Nothing in the entries should be altered. Write them out in full.

#####

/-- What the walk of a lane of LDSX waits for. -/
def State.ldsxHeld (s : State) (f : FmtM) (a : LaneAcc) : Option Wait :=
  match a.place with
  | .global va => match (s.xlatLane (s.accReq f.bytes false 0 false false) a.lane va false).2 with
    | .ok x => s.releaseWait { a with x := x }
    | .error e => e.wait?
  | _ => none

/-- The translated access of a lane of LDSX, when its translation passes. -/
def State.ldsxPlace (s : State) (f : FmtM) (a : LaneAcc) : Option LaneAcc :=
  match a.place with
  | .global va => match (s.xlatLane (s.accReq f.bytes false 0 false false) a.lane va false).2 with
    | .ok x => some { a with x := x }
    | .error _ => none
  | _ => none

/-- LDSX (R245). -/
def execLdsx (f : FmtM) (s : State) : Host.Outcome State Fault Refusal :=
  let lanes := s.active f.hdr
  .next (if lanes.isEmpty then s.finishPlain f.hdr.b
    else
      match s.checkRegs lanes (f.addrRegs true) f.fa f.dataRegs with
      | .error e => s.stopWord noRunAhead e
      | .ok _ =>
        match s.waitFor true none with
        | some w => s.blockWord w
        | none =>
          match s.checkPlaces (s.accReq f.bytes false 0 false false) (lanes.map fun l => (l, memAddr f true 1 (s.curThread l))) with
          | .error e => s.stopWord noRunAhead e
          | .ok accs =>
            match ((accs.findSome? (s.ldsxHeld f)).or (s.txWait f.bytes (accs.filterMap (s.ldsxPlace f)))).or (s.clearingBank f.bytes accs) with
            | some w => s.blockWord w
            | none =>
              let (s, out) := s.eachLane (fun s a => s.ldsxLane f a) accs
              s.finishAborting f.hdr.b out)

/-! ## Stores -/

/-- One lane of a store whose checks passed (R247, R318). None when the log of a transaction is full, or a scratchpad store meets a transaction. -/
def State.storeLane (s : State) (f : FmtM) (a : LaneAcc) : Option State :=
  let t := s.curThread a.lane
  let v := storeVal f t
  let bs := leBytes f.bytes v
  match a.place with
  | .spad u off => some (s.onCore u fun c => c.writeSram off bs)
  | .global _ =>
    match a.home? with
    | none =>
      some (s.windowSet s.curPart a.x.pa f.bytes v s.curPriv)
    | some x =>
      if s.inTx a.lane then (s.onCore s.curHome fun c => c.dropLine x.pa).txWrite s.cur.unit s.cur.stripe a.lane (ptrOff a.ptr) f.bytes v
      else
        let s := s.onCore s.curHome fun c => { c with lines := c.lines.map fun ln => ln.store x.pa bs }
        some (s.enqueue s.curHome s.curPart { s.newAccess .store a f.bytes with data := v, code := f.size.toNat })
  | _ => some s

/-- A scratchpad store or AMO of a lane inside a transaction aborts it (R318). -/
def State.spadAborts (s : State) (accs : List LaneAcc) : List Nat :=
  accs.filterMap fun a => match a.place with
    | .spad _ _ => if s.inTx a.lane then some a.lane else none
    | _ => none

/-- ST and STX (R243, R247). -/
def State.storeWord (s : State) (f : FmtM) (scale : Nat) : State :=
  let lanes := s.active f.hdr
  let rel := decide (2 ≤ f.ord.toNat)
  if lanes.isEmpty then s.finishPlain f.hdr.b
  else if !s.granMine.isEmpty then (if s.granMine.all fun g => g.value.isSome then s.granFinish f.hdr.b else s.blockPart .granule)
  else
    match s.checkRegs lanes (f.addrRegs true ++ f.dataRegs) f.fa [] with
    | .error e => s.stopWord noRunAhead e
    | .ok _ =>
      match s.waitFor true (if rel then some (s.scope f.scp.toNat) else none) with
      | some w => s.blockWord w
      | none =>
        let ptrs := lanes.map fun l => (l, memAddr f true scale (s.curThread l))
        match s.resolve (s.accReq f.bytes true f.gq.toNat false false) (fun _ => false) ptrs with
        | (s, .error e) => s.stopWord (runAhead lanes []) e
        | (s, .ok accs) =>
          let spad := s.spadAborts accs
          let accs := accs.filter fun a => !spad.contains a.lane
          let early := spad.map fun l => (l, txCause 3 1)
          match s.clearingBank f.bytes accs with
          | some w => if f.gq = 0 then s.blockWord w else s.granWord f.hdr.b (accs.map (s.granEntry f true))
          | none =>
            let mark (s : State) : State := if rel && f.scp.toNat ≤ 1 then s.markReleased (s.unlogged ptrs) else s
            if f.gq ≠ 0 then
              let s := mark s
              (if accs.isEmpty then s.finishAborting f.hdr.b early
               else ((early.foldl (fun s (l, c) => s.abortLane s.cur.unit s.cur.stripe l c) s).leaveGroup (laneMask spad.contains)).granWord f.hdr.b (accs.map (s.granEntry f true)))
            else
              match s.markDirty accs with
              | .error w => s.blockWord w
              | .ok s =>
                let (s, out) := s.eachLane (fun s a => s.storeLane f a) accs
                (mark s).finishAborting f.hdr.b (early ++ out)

#####

— WRITTEN REPLY —
/-- What the walk of a lane of LDSX waits for. -/
def State.ldsxHeld (s : State) (f : FmtM) (a : LaneAcc) : Option Wait :=
  match a.place with
  | .global va => match (s.xlatLane (s.accReq f.bytes false 0 false false) a.lane va false).2 with
    | .ok x => s.releaseWait { a with x := x }
    | .error e => e.wait?
  | _ => none

/-- The translated access of a lane of LDSX, when its translation passes. -/
def State.ldsxPlace (s : State) (f : FmtM) (a : LaneAcc) : Option LaneAcc :=
  match a.place with
  | .global va => match (s.xlatLane (s.accReq f.bytes false 0 false false) a.lane va false).2 with
    | .ok x => some { a with x := x }
    | .error _ => none
  | _ => none

/-- LDSX (R245). -/
def execLdsx (f : FmtM) (s : State) : Host.Outcome State Fault Refusal :=
  let lanes := s.active f.hdr
  .next (if lanes.isEmpty then s.finishPlain f.hdr.b
    else
      match s.checkRegs lanes (f.addrRegs true) f.fa f.dataRegs with
      | .error e => s.stopWord noRunAhead e
      | .ok _ =>
        match s.waitFor true none with
        | some w => s.blockWord w
        | none =>
          match s.checkPlaces (s.accReq f.bytes false 0 false false) (lanes.map fun l => (l, memAddr f true 1 (s.curThread l))) with
          | .error e => s.stopWord noRunAhead e
          | .ok accs =>
            match ((accs.findSome? (s.ldsxHeld f)).or (s.txWait f.bytes (accs.filterMap (s.ldsxPlace f)))).or (s.clearingBank f.bytes accs) with
            | some w => s.blockWord w
            | none =>
              let (s, out) := s.eachLane (fun s a => s.ldsxLane f a) accs
              s.finishAborting f.hdr.b out)

/-! ## Stores -/

/-- One lane of a store whose checks passed (R247, R318). None when the log of a transaction is full, or a scratchpad store meets a transaction. -/
def State.storeLane (s : State) (f : FmtM) (a : LaneAcc) : Option State :=
  let t := s.curThread a.lane
  let v := storeVal f t
  let bs := leBytes f.bytes v
  match a.place with
  | .spad u off => some (s.onCore u fun c => c.writeSram off bs)
  | .global _ =>
    match a.home? with
    | none =>
      some (s.windowSet s.curPart a.x.pa f.bytes v s.curPriv)
    | some x =>
      if s.inTx a.lane then (s.onCore s.curHome fun c => c.dropLine x.pa).txWrite s.cur.unit s.cur.stripe a.lane (ptrOff a.ptr) f.bytes v
      else
        let s := s.onCore s.curHome fun c => { c with lines := c.lines.map fun ln => ln.store x.pa bs }
        some (s.enqueue s.curHome s.curPart { s.newAccess .store a f.bytes with data := v, code := f.size.toNat })
  | _ => some s

/-- A scratchpad store or AMO of a lane inside a transaction aborts it (R318). -/
def State.spadAborts (s : State) (accs : List LaneAcc) : List Nat :=
  accs.filterMap fun a => match a.place with
    | .spad _ _ => if s.inTx a.lane then some a.lane else none
    | _ => none

/-- ST and STX (R243, R247). -/
def State.storeWord (s : State) (f : FmtM) (scale : Nat) : State :=
  let lanes := s.active f.hdr
  let rel := decide (2 ≤ f.ord.toNat)
  if lanes.isEmpty then s.finishPlain f.hdr.b
  else if !s.granMine.isEmpty then (if s.granMine.all fun g => g.value.isSome then s.granFinish f.hdr.b else s.blockPart .granule)
  else
    match s.checkRegs lanes (f.addrRegs true ++ f.dataRegs) f.fa [] with
    | .error e => s.stopWord noRunAhead e
    | .ok _ =>
      match s.waitFor true (if rel then some (s.scope f.scp.toNat) else none) with
      | some w => s.blockWord w
      | none =>
        let ptrs := lanes.map fun l => (l, memAddr f true scale (s.curThread l))
        match s.resolve (s.accReq f.bytes true f.gq.toNat false false) (fun _ => false) ptrs with
        | (s, .error e) => s.stopWord (runAhead lanes []) e
        | (s, .ok accs) =>
          let spad := s.spadAborts accs
          let accs := accs.filter fun a => !spad.contains a.lane
          let early := spad.map fun l => (l, txCause 3 1)
          match s.clearingBank f.bytes accs with
          | some w => if f.gq = 0 then s.blockWord w else s.granWord f.hdr.b (accs.map (s.granEntry f true))
          | none =>
            let mark (s : State) : State := if rel && f.scp.toNat ≤ 1 then s.markReleased (s.unlogged ptrs) else s
            if f.gq ≠ 0 then
              let s := mark s
              (if accs.isEmpty then s.finishAborting f.hdr.b early
               else ((early.foldl (fun s (l, c) => s.abortLane s.cur.unit s.cur.stripe l c) s).leaveGroup (laneMask spad.contains)).granWord f.hdr.b (accs.map (s.granEntry f true)))
            else
              match s.markDirty accs with
              | .error w => s.blockWord w
              | .ok s =>
                let (s, out) := s.eachLane (fun s a => s.storeLane f a) accs
                (mark s).finishAborting f.hdr.b (early ++ out)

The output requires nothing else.